| Assignment |
From the data that follows, print exactly the lines starting at the one containing "def Obligations.StatusWordFields : Prop" and ending at the one containing "Where an access"; include both of them and nothing more.

| Dataset |
/-- The table T of R147, one row a numeral: the digit in column v of row u is T[16u + v]. -/
def Sys2Proof.crcTableRows : List Nat :=
  [0x0365CFA9B8DE7412, 0x56309AFCED8B2147, 0xA9CF65031274DEB8, 0xFC9A305647218BED,
    0x7412B8DECFA90365, 0x2147ED8B9AFC5630, 0xDEB812746503A9CF, 0x8BED47213056FC9A,
    0xED8B214756309AFC, 0xB8DE74120365CFA9, 0x47218BEDFC9A3056, 0x1274DEB8A9CF6503,
    0x9AFC56302147ED8B, 0xCFA903657412B8DE, 0x3056FC9A8BED4721, 0x6503A9CFDEB81274]

/-- R147: the checksum by the table T. -/
def Obligations.CrcByTable : Prop :=
  (∀ v : Byte, crc4 [v] 1 =
    BitVec.ofNat 4 (crcTableRows.getD (v.toNat / 16) 0 / 16 ^ (15 - v.toNat % 16))) ∧
  ∀ (p : List Byte) (n : Nat), 1 ≤ n → n ≤ 8 → n ≤ p.length →
    crc4 p n = (p.take n).foldl (fun c b => crc4 [(c.setWidth 8 <<< 4) ^^^ b] 1) 0

/-- R141: the header packer, with the source's own formula, and INVALID_SIZE exactly for sizes outside 1 to 8. -/
def Obligations.HeaderPackingFormula : Prop :=
  ∀ (p : List Byte) (n : Nat) (first : Bool),
    enc p n first =
      if n = 0 ∨ n > 8 then none
      else some ((((crc4 p n).setWidth 8) <<< 4) ||| (if first then 0x8 else 0) ||| (BitVec.ofNat 8 (n - 1) &&& 0x7))

/-- R146: a packed header unpacks to the checksum, the first flag and n − 1. -/
def Obligations.HeaderRoundTrip : Prop :=
  ∀ (p : List Byte) (n : Nat) (first : Bool), 1 ≤ n → n ≤ 8 →
    ∃ h, enc p n first = some h ∧ (dec h).1 = crc4 p n ∧ (dec h).2.1 = first ∧ (dec h).2.2.toNat = n - 1

/-- Every header byte gives a read size from 1 to 8, its size code plus 1 (30_encoding.md section 3), and is the packing of
its own fields (30_encoding.md section 1). -/
def Obligations.EveryHeaderByteUnpacks : Prop :=
  ∀ h : Byte, (readSize h).toNat = h.toNat % 8 + 1 ∧
    h = (((dec h).1.setWidth 8) <<< 4) ||| (if (dec h).2.1 then 0x8 else 0) ||| (dec h).2.2.setWidth 8

/-! ## The commands, accepted with BUSY = 0 -/

/-- R143: CHECKSUM, on the payload bytes p[0..7] of CODEC_DATA0 and CODEC_DATA1, the low byte of each first (R45). Nothing changes
but the fields named. -/
def Obligations.ChecksumCommandResult : Prop :=
  ∀ s : State, s.busy = false →
    let p : List Byte := [0, 8, 16, 24].map (s.codecData0.extractLsb' · 8) ++ [0, 8, 16, 24].map (s.codecData1.extractLsb' · 8)
    (s.cfgSize.toNat = 0 ∨ 8 < s.cfgSize.toNat →
      exec .checksum s = .next { s with err := .invalidSize, done := true }) ∧
    (1 ≤ s.cfgSize.toNat → s.cfgSize.toNat ≤ 8 →
      exec .checksum s =
        .next { s with resCk := crc4 p s.cfgSize.toNat, err := .noError, done := true })

/-- R144: ENCODE_HEADER, on the payload bytes p[0..7] of CODEC_DATA0 and CODEC_DATA1, the low byte of each first (R45). Nothing
changes but the fields named. -/
def Obligations.EncodeHeaderCommandResult : Prop :=
  ∀ s : State, s.busy = false →
    let p : List Byte := [0, 8, 16, 24].map (s.codecData0.extractLsb' · 8) ++ [0, 8, 16, 24].map (s.codecData1.extractLsb' · 8)
    (s.cfgSize.toNat = 0 ∨ 8 < s.cfgSize.toNat →
      exec .encodeHeader s = .next { s with err := .invalidSize, done := true }) ∧
    (1 ≤ s.cfgSize.toNat → s.cfgSize.toNat ≤ 8 →
      ∃ h, enc p s.cfgSize.toNat s.cfgIsFirst = some h ∧
        exec .encodeHeader s = .next { s with resHdrOut := h, err := .noError, done := true })

/-- R145: DECODE_HEADER. Nothing changes but the fields named. -/
def Obligations.DecodeHeaderCommandResult : Prop :=
  ∀ s : State, s.busy = false →
    exec .decodeHeader s =
      .next { s with
        resDecCk := s.cfgHdrIn.extractLsb' 4 4
        resDecFirst := s.cfgHdrIn.getLsbD 3
        resDecSize := s.cfgHdrIn.extractLsb' 0 3
        err := .noError
        done := true }

/-- R115: every reserved opcode records ILLEGAL_COMMAND, sets DONE and changes nothing else. -/
def Obligations.ReservedOpcodeResult : Prop :=
  ∀ s : State, s.busy = false →
    exec .illegalOp0 s = .next { s with err := .illegalCommand, done := true } ∧
    (∀ op, exec (.illegalOp6to7 op) s = .next { s with err := .illegalCommand, done := true }) ∧
    ∀ op, exec (.illegalOp8toF op) s = .next { s with err := .illegalCommand, done := true }

/-- R170: SEND starts the transfer, or ends at once on a length that BUF cannot hold or on length 0. -/
def Obligations.SendCommandStart : Prop :=
  ∀ s : State, s.busy = false →
    (s.bufBytes < s.len.toNat →
      exec .send s =
        .next { s with err := .lengthTooLarge, result := 0, pos := 0, first := false, done := true }) ∧
    (s.len = 0 →
      exec .send s = .next { s with err := .noError, result := 0, pos := 0, first := false, done := true }) ∧
    (s.len ≠ 0 → s.len.toNat ≤ s.bufBytes →
      ∃ h, enc (s.bufBlock 0 (min 8 s.len.toNat)) (min 8 s.len.toNat) true = some h ∧
        exec .send s =
          .next { s with
            err := .noError, result := 0, pos := 0, done := false, first := true
            bsize := BitVec.ofNat 4 (min 8 s.len.toNat), hdr := h, k := 0, fsm := .sHdr })

/-- R200: RECEIVE starts the transfer, or ends at once on a length that BUF cannot hold or on length 0. -/
def Obligations.ReceiveCommandStart : Prop :=
  ∀ s : State, s.busy = false →
    (s.bufBytes < s.len.toNat →
      exec .receive s =
        .next { s with err := .lengthTooLarge, result := 0, pos := 0, first := false, done := true }) ∧
    (s.len = 0 →
      exec .receive s = .next { s with err := .noError, result := 0, pos := 0, first := false, done := true }) ∧
    (s.len ≠ 0 → s.len.toNat ≤ s.bufBytes →
      exec .receive s =
        .next { s with
          err := .noError, result := 0, pos := 0, done := false, first := true
          bsize := BitVec.ofNat 4 (min 8 s.len.toNat), elapsed := 0, fsm := .rHdr })

/-! ## The cycle -/

/-- A CMD write in a cycle that starts with BUSY = 0 runs the decoded command and nothing else, on the state whose cycle
inputs are taken; so does the step that withFetchWord prepares (30_encoding.md section 2; log entries 1 and 11). -/
def Obligations.StepRunsDecodedCommand : Prop :=
  (∀ (s : State) (w : Word), s.fsm = .idle → s.nextInput.rst = false →
    s.nextInput.access = .write 0x004 .four w → step s = exec (decode w) s.sampled) ∧
  ∀ (s : State) (nbits w : Nat),
    step (s.withFetchWord nbits w) = exec (decode (commandWord nbits w)) (s.withFetchWord nbits w).sampled

/-- R300: the edge of a cycle with `rst` = 1, the host access and the outputs of that cycle. -/
def Obligations.ResetCycle : Prop :=
  ∀ s : State, s.nextInput.rst = true → ∃ t, step s = .next t ∧
    (t.irqEn = false ∧ t.rxPartial = false ∧ t.done = false ∧ t.fsm = .idle ∧ t.first = false ∧ t.err = .noError ∧
      t.len = 0 ∧ t.timeout = 0 ∧ t.result = 0 ∧ t.pos = 0 ∧ t.hdr = 0 ∧ t.codecData0 = 0 ∧ t.codecData1 = 0 ∧
      t.cfgSize = 0 ∧ t.cfgIsFirst = false ∧ t.cfgHdrIn = 0 ∧ t.resCk = 0 ∧ t.resHdrOut = 0 ∧ t.resDecCk = 0 ∧
      t.resDecFirst = false ∧ t.resDecSize = 0 ∧ t.bsize = 0 ∧ t.rsize = 0 ∧ t.k = 0 ∧ t.elapsed = 0) ∧
    t.out.txValid = false ∧ t.out.rxRd = false ∧ t.out.irq = false ∧ t.out.sent = none ∧ t.out.consumed = none ∧
    (∀ off n, s.nextInput.access = .read off n → t.out.bus = .readData 0) ∧
    (∀ off n v, s.nextInput.access = .write off n v → t.out.bus = .readData 0) ∧
    t.busy = false

/-- The model's reading of "unspecified" (log entry 4): after a cycle with `rst` = 1 every byte of BUF is an unknown one of its
own, whatever was written before. -/
def Obligations.ResetLeavesBufferUnknown : Prop :=
  ∀ s t : State, s.nextInput.rst = true → step s = .next t →
    t.bufEpoch = s.bufEpoch + 1 ∧ ∀ i, t.bufByte i = Config.unwrittenByte t.bufEpoch i

/-- The state after reset: every register reads 0 and the invariant holds (70_reset_and_hazards.md section 1). -/
def Obligations.ResetStateReadsZeroAndIsSafe : Prop :=
  State.reset.Inv ∧ State.reset.busy = false ∧ State.reset.irq = false ∧ ∀ r, readRegister r State.reset = 0

/-- R90: the stream port's outputs in a cycle without reset. -/
def Obligations.StreamPortOutputs : Prop :=
  ∀ s t : State, s.nextInput.rst = false → step s = .next t →
    (t.out.txValid = true ↔ s.fsm = .sHdr ∨ s.fsm = .sPay ∨ s.fsm = .rAck) ∧
    (s.fsm = .sHdr ∨ s.fsm = .rAck → t.out.txData = s.hdr) ∧
    (s.fsm = .sPay → t.out.txData = s.bufByte (s.pos.toNat + s.k.toNat)) ∧
    (s.fsm ≠ .sHdr → s.fsm ≠ .rAck → s.fsm ≠ .sPay → t.out.txData = 0) ∧
    (t.out.rxRd = true ↔ s.fsm = .sAck ∨ s.fsm = .rHdr ∨ s.fsm = .rPay ∨ s.fsm = .rFlush)

/-- A byte goes out exactly on ACCEPT while `tx_valid` = 1, and comes in exactly on DATA while `rx_rd` = 1
(20_memory.md sections 4 and 6). -/
def Obligations.StreamBytesMove : Prop :=
  ∀ s t : State, step s = .next t →
    (∀ b, t.out.sent = some b ↔ t.out.txValid = true ∧ s.nextInput.tx = .accept ∧ b = t.out.txData) ∧
    (∀ b, t.out.consumed = some b ↔ t.out.rxRd = true ∧ s.nextInput.rx = .data b)

/-- What each pin code of the stream port answers (20_memory.md section 6); the reserved codes count as FAIL (log entry 8). -/
def Obligations.StreamPinCodes : Prop :=
  ∀ x : CycleInput,
    (x.tx = if x.txPins = 0 then .wait else if x.txPins = 1 then .accept else if x.txPins = 2 then .short
      else if x.txPins = 4 then .closed else .fail) ∧
    (x.rx = if x.rxPins = 0 then .noData else if x.rxPins = 1 then .data x.rxData else if x.rxPins = 4 then .closed
      else .fail)

/-- `irq` is IRQ_EN and DONE of the start of the cycle (60_exceptions.md section 3). -/
def Obligations.InterruptOutput : Prop :=
  ∀ s t : State, s.nextInput.rst = false → step s = .next t → t.out.irq = (s.irqEn && s.done)

/-! ## The host bus -/

/-- What the host reads of STATUS, in the numbers of 10_state.md sections 1 and 2. -/
def Obligations.StatusWordFields : Prop :=
  ∀ s : State, (readRegister .status s).toNat =
    (if s.fsm = .idle then 0 else 1) + 2 * s.done.toNat + (if s.err = .noError then 0 else 4) + 8 * s.first.toNat +
      16 * (match s.fsm with
        | .idle => 0 | .sHdr => 1 | .sPay => 2 | .sAck => 3 | .rHdr => 4 | .rPay => 5 | .rChk => 6 | .rAck => 7
        | .rFlush => 8)

/-- What the host reads of the other registers, field by field, with the error codes' numbers (10_state.md section 2,
60_exceptions.md section 1). -/
def Obligations.RegisterReadWords : Prop :=
  ∀ s : State,
    (readRegister .ctrl s).toNat = s.irqEn.toNat + 2 * s.rxPartial.toNat ∧ readRegister .cmd s = 0 ∧
    (readRegister .err s).toNat =
      (match s.err with
        | .noError => 0 | .streamClosed => 1 | .writeShort => 2 | .writeFailed => 3 | .readTimeout => 4 | .readFailed => 5
        | .checksumMismatch => 6 | .sizeExceedsBuffer => 7 | .sequenceMismatch => 8 | .ackMismatch => 9
        | .invalidSize => 10 | .illegalCommand => 11 | .lengthTooLarge => 12) ∧
    readRegister .len s = s.len ∧ readRegister .timeout s = s.timeout ∧ readRegister .result s = s.result ∧
    readRegister .pos s = s.pos ∧ (readRegister .hdr s).toNat = s.hdr.toNat ∧
    readRegister .codecData0 s = s.codecData0 ∧ readRegister .codecData1 s = s.codecData1 ∧
    (readRegister .codecCfg s).toNat = s.cfgSize.toNat + 2 ^ 4 * s.cfgIsFirst.toNat + 2 ^ 8 * s.cfgHdrIn.toNat ∧
    (readRegister .codecRes s).toNat =
      s.resCk.toNat + 2 ^ 8 * s.resHdrOut.toNat + 2 ^ 16 * s.resDecCk.toNat + 2 ^ 20 * s.resDecFirst.toNat +
        2 ^ 24 * s.resDecSize.toNat

/-- Where an access lands (10_state.md section 2, 20_memory.md sections 2 and 4): a register only as four bytes at its own offset,
a multiple of 4 up to 0x030; the buffer only aligned and inside BUF; everything else nowhere. Two kinds of access reach nothing
by the model's reading: a byte access at 0x031 to 0x033 (log entry 14), and an aligned access that starts inside BUF and ends
past it (log entry 25). -/
def Obligations.AccessTargets : Prop :=
  ∀ (s : State) (off : Word) (n : AccessSize),
    ((∃ r, busTarget s off n = .register r) ↔ n = .four ∧ off.toNat % 4 = 0 ∧ off.toNat ≤ 0x030) ∧
    (∀ i, busTarget s off n = .buffer i ↔
      off.toNat = 0x1000 + i ∧ off.toNat % accessBytes n = 0 ∧ i + accessBytes n ≤ s.bufBytes) ∧
    (∀ r, busTarget s off n = .register r ↔ n = .four ∧
      off = match r with
        | .ctrl => 0x000 | .cmd => 0x004 | .status => 0x008 | .err => 0x00C | .len => 0x010 | .timeout => 0x014
        | .result => 0x018 | .pos => 0x01C | .hdr => 0x020 | .codecData0 => 0x024 | .codecData1 => 0x028
        | .codecCfg => 0x02C | .codecRes => 0x030) ∧
    (∀ i j : Word, ∀ r, busTarget s i .four = .register r → busTarget s j .four = .register r → i = j)

/-- Host reads have no side effects and an access with `berr` = 1 changes nothing (20_memory.md sections 2, 4 and 8,
60_exceptions.md section 2): the cycle ends as it would with no access, but for the bus's answer. A read of a register gives
its word, a read of the window the bytes of BUF, little-endian, all of the start of the cycle, with BUSY = 1 too. -/
def Obligations.ReadsAndBusErrorsChangeNothing : Prop :=
  ∀ (s : State) (a : HostAccess), s.nextInput.access = .quiet → s.nextInput.rst = false →
    (∀ off n v, a = .write off n v → busTarget s off n = .nowhere) →
    ∀ t, step s = .next t → ∃ b,
      step (s.withInput { s.nextInput with access := a }) = .next { t with out := { t.out with bus := b } } ∧
      ((∃ off n, a = .read off n ∧ busTarget s off n = .nowhere) ∨ (∃ off n v, a = .write off n v) → b = .busError) ∧
      (∀ off r, a = .read off .four → busTarget s off .four = .register r → b = .readData (readRegister r s)) ∧
      ∀ off n i, a = .read off n → busTarget s off n = .buffer i →
        b = .readData (BitVec.ofNat 32 (∑ j ∈ Finset.range (accessBytes n), (s.bufByte (i + j)).toNat * 2 ^ (8 * j)))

| Output below |
def Obligations.StatusWordFields : Prop :=
  ∀ s : State, (readRegister .status s).toNat =
    (if s.fsm = .idle then 0 else 1) + 2 * s.done.toNat + (if s.err = .noError then 0 else 4) + 8 * s.first.toNat +
      16 * (match s.fsm with
        | .idle => 0 | .sHdr => 1 | .sPay => 2 | .sAck => 3 | .rHdr => 4 | .rPay => 5 | .rChk => 6 | .rAck => 7
        | .rFlush => 8)

/-- What the host reads of the other registers, field by field, with the error codes' numbers (10_state.md section 2,
60_exceptions.md section 1). -/
def Obligations.RegisterReadWords : Prop :=
  ∀ s : State,
    (readRegister .ctrl s).toNat = s.irqEn.toNat + 2 * s.rxPartial.toNat ∧ readRegister .cmd s = 0 ∧
    (readRegister .err s).toNat =
      (match s.err with
        | .noError => 0 | .streamClosed => 1 | .writeShort => 2 | .writeFailed => 3 | .readTimeout => 4 | .readFailed => 5
        | .checksumMismatch => 6 | .sizeExceedsBuffer => 7 | .sequenceMismatch => 8 | .ackMismatch => 9
        | .invalidSize => 10 | .illegalCommand => 11 | .lengthTooLarge => 12) ∧
    readRegister .len s = s.len ∧ readRegister .timeout s = s.timeout ∧ readRegister .result s = s.result ∧
    readRegister .pos s = s.pos ∧ (readRegister .hdr s).toNat = s.hdr.toNat ∧
    readRegister .codecData0 s = s.codecData0 ∧ readRegister .codecData1 s = s.codecData1 ∧
    (readRegister .codecCfg s).toNat = s.cfgSize.toNat + 2 ^ 4 * s.cfgIsFirst.toNat + 2 ^ 8 * s.cfgHdrIn.toNat ∧
    (readRegister .codecRes s).toNat =
      s.resCk.toNat + 2 ^ 8 * s.resHdrOut.toNat + 2 ^ 16 * s.resDecCk.toNat + 2 ^ 20 * s.resDecFirst.toNat +
        2 ^ 24 * s.resDecSize.toNat

/-- Where an access lands (10_state.md section 2, 20_memory.md sections 2 and 4): a register only as four bytes at its own offset,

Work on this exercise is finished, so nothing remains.